• TO DO: A word-for-word copy is required of the line containing "((∀ d ∈ full ++ [directed" and of each line after it in the material below, through the last one.

• EXCERPTED RECORDS:
/-- Program 0 HELD. -/
def holding (s : State) : State := { s with plm := { s.plm with progState := s.plm.progState.set 0 .held } }

/-- A request can be taken as it comes while none waits and no reply does. -/
theorem takes_idle {s : State} {tag : Byte} {r : Request} {a : Answer} (h : s.ccs.inReset = false) (hq : s.lif.requests = [])
    (hr : s.lif.replies = []) (hp : answerParts r a ≤ 8) : s.takes tag r a s := by
  refine ⟨h, by simp [State.takeRequest, hq], ?_⟩
  simp [State.replyRoom, hr, Config.replyRoom, hp]

theorem test_any_plain_answer_can_be_taken (tag : Byte) (r : Request) (c : ResultCode) : line.takes tag r { result := c } line :=
  takes_idle rfl rfl rfl (show framesFor (3 + 0) ≤ 8 by decide)

/-- The oldest of two requests is taken. -/
theorem test_oldest_request_can_be_taken (r : Request) :
    ({ line with lif := { line.lif with requests := [(7, r), (8, .restart)] } } : State).takes 7 r { result := .ok }
      { line with lif := { line.lif with requests := [(8, .restart)] } } :=
  ⟨rfl, by simp [State.takeRequest], show decide (0 + framesFor (3 + 0) ≤ 8) = true by decide⟩

theorem test_meets_StepRunsTheFrontCommand : State.reset.pending = [] := rfl

theorem test_meets_ResetLineHoldsThePart :
    ({ line with ccs := { line.ccs with inReset := true } } : State).ccs.inReset = true ∧
    ((∀ k, Instr.restart 0 ≠ .fullReset k) ∧ Instr.restart 0 ≠ .resetLineAsserted ∧ Instr.restart 0 ≠ .estopAssert ∧
      Instr.restart 0 ≠ .estopRelease) := by
  refine ⟨rfl, ?_, ?_, ?_, ?_⟩ <;> simp

/-- Eight replies wait. -/
def answered : State :=
  let reply : Mrep := { tag := 0, part := 0, last := true, op := 0, answer := { result := .ok } }
  { line with lif := { line.lif with replies := List.replicate 8 (0, reply) } }

theorem test_meets_RestartKeepsTheSettings :
    line.ccs.inReset = false ∧ line.takeRequest 0 .restart = some line ∧ line.lif.replies.length < 8 ∧
    answered.ccs.inReset = false ∧ 8 ≤ answered.lif.replies.length ∧
    ({ line with lif := { line.lif with requests := [(7, .restart)] } } : State).takeRequest 0 .restart = none :=
  ⟨rfl, rfl, by decide, rfl, by decide, rfl⟩

theorem test_meets_CellCommandsFollowTheTable (c : CellCmd) : line.takes 0 (.cellCmd c) { result := .ok } line :=
  test_any_plain_answer_can_be_taken 0 _ .ok

theorem test_meets_HeadOperationsFollowTheirTables (o : HeadOp) (h : Option Head) :
    line.takes 0 (.headOp o h) { result := .ok } line := test_any_plain_answer_can_be_taken 0 _ .ok

theorem test_meets_EnteringStoppedStopsEverything :
    line.offLawful ∧ State.reset.offLawful ∧ line.alarmsLawful ∧
    (let e : AlarmEntry :=
      { code := .feedJam, scope := .feeder, state := .active, first := 0, last := 0, repeats := 0, shown := false, detail := 0 }
     ({ line with alc := { list := [e] } } : State).offLawful ∧ ({ line with alc := { list := [e] } } : State).alarmsLawful) := by
  refine ⟨?_, ?_, ⟨by decide, List.Pairwise.nil, by decide⟩, ?_, by decide, List.pairwise_singleton _ _, by decide⟩
  all_goals intro h; cases h <;> decide +kernel

theorem test_meets_EstopLineStopsTheCell : line.ccs.inReset = false := rfl

/-! #### Claims -/

/-- Both units PENDING, head A IDLE. -/
def asking : State :=
  { atBond (strip160 .bonding) { state := .pending } { state := .pending } with heads := ⟨{ state := .idle }, { state := .parked }⟩ }

/-- Unit 0 is done, unit 1 is claimed by head A on its last wire. -/
def claiming (x : UnitRecord) : State :=
  { atBond (strip160 .bonding) { state := .done, done := [0, 1] } x with heads := ⟨{ state := .forming }, { state := .idle }⟩ }

/-- What holds of both holds of whatever stands at an index of a list of two. -/
theorem of_two {α : Type} {a b : α} {p : Nat → α → Prop} (ha : p 0 a) (hb : p 1 b) : ∀ v y, [a, b][v]? = some y → p v y := by
  intro v y h
  match v, h with
  | 0, h => cases h; exact ha
  | 1, h => cases h; exact hb

theorem test_meets_HeadsClaimTheirCandidates :
    (asking.head .a).state = .idle ∧ (asking.head .b).state = .parked ∧ (∀ h, asking.claimOf h = none) ∧ asking.ccs.cell = .run ∧
    asking.trc.bond = some (strip160 .bonding) ∧ asking.held 0 = false ∧ (holding asking).held 0 = true ∧
    (∀ x ∈ (claiming { state := .skipped }).units, x.state ≠ .pending) ∧ (claiming { state := .skipped }).claimOf .b = none ∧
    asking.unit? 0 = some { state := .pending } ∧ asking.unit? 1 = some { state := .pending } ∧
    (∀ v y, asking.unit? v = some y → y.state = .pending → 0 ≤ v) ∧ (∀ v y, asking.unit? v = some y → y.state = .pending → v ≤ 1) := by
  refine ⟨rfl, rfl, ?_, rfl, rfl, by decide +kernel, by decide +kernel, by decide, by decide, rfl, rfl, fun _ _ _ _ => Nat.zero_le _, ?_⟩
  · intro h; cases h <;> decide
  · exact of_two (fun _ => by decide) fun _ => by decide

theorem test_meets_StartingAWireSendsWireGo :
    let s := claiming { state := .claimed, claimant := some .a }
    s.trc.bond = some (strip160 .bonding) ∧ s.unit? 1 = some { state := .claimed, claimant := some .a } ∧ s.held 0 = false ∧
    (holding s).held 0 = true := by
  refine ⟨rfl, rfl, ?_, ?_⟩ <;> decide +kernel

/-- Head A rebonds wire 1 of unit 1. -/
def rebonding : State :=
  let s := claiming { state := .claimed, claimant := some .a, rebond := some 1, resume := 2, done := [0] }
  { s with vcu := { scan := some .rebond, pos := some (1, 1), pendingWire := some (1, 1), rebondHead := some .a }
           trc := { s.trc with bond := some (strip160 .checking) } }

/-- The state that gives up its claim, as the statement about going OFF writes it for head A. -/
def reported (s : State) : State :=
  let c := s.head .a
  let stopped := sendDrive .a 0 false (s.setChan .a { s.chan .a with state := .disabled, lastDrive := some 0, window := false, integ := 0 })
  let working : Prop := c.state = .moving ∨ c.state = .bonding ∨ c.state = .forming
  let aborted := if working then sendOwn (.head .a) (.headCmd .abort c.cmdNo) stopped else stopped
  let t :=
    if working ∨ c.state = .fault ∧ c.faulted ≠ none ∨ c.nsb ≠ none then
      wireEndReport .a false false (aborted.modHead .a fun c => { c with missed := min 65535 (c.missed + 1) })
    else aborted
  { t with vcu := { t.vcu with votes := t.vcu.votes.set .a {} } }

/-- Head A in HOLD. -/
def paused (s : State) : State := { s with heads := ⟨{ state := .hold, hold := { operator := true } }, s.heads.b⟩ }

theorem test_meets_GoingOffEndsTheHeadsWork :
    (line.head .a).state = .off ∧ (asking.head .a).state ≠ .off ∧ asking.offLawful ∧ asking.alarmsLawful ∧
    (asking.head .a).state.working = false ∧ (asking.head .a).faulted = none ∧ (asking.head .a).nsb = none ∧
    asking.claimOf .a = none ∧ (∀ code, asking.unlists code (.head .a)) ∧
    (reported asking).claimOf .a = none ∧
    (let x : UnitRecord := { state := .claimed, claimant := some .a }
     let heads (c : HeadCtx) : State := { claiming x with heads := ⟨c, { state := .idle }⟩ }
     let w : WireRef := ⟨160, 1, 0⟩
     ∀ c ∈ [ ({ state := .forming, wire := some w } : HeadCtx), { state := .fault, faulted := some w }
           , { state := .hold, hold := { nsb := true }, nsb := some { wire := w, phase := .ball } } ],
       (reported (heads c)).claimOf .a = some 1 ∧ (reported (heads c)).unit? 1 = some { x with resume := 1 }) ∧
    (let x : UnitRecord := { state := .claimed, claimant := some .a, skipPending := true }
     (reported (paused (claiming x))).claimOf .a = some 1 ∧ (reported (paused (claiming x))).unit? 1 = some x ∧
       (reported (claiming x)).claimOf .a = none) ∧
    ((reported (paused rebonding)).claimOf .a = some 1 ∧
      (reported (paused rebonding)).unit? 1 = some { state := .claimed, claimant := some .a, rebond := some 1, resume := 2, done := [0] }) := by
  refine ⟨rfl, by decide, ?_, ⟨by decide, List.Pairwise.nil, by decide⟩, rfl, rfl, rfl, by decide, (fun _ _ he => by cases he), by decide +kernel,
    by decide +kernel, by decide +kernel, by decide +kernel⟩
  intro h; cases h <;> decide

/-- A planned candidate, not recorded, of unit `n`. -/
def planned (n : Nat) : Candidate := { unit := n, wire := 0, reason := .planned, status := .waiting }

/-- A directed candidate of unit `n`. -/
def directed (n : Nat) : Candidate := { unit := n, wire := 0, reason := .dissent, status := .bonded }

theorem test_meets_WireEndReportsStepTheUnit_for_candidates :
    let pair (c : Candidate) : Prop := c.unit = 0 ∧ c.wire = 0
    let open_ (c : Candidate) : Prop := c.reason = .planned ∧ c.record = none
    let full := (List.range 47).map fun n => directed (n + 1)
    ([planned 1, planned 0] = [planned 1] ++ planned 0 :: [] ∧ pair (planned 0) ∧ ∀ d ∈ [planned 1], ¬pair d) ∧
    ((∀ d ∈ full, ¬pair d) ∧ full.length < 48) ∧
    ((∀ d ∈ full ++ [planned 48], ¬pair d) ∧ 48 ≤ (full ++ [planned 48]).length ∧ open_ (planned 48)) ∧
    ((∀ d ∈ full ++ [directed 48], ¬pair d) ∧ 48 ≤ (full ++ [directed 48]).length ∧ ∀ d ∈ full ++ [directed 48], ¬open_ d) := by
  decide +kernel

• REPLY TO THE EXERCISE:
    ((∀ d ∈ full ++ [directed 48], ¬pair d) ∧ 48 ≤ (full ++ [directed 48]).length ∧ ∀ d ∈ full ++ [directed 48], ¬open_ d) := by
  decide +kernel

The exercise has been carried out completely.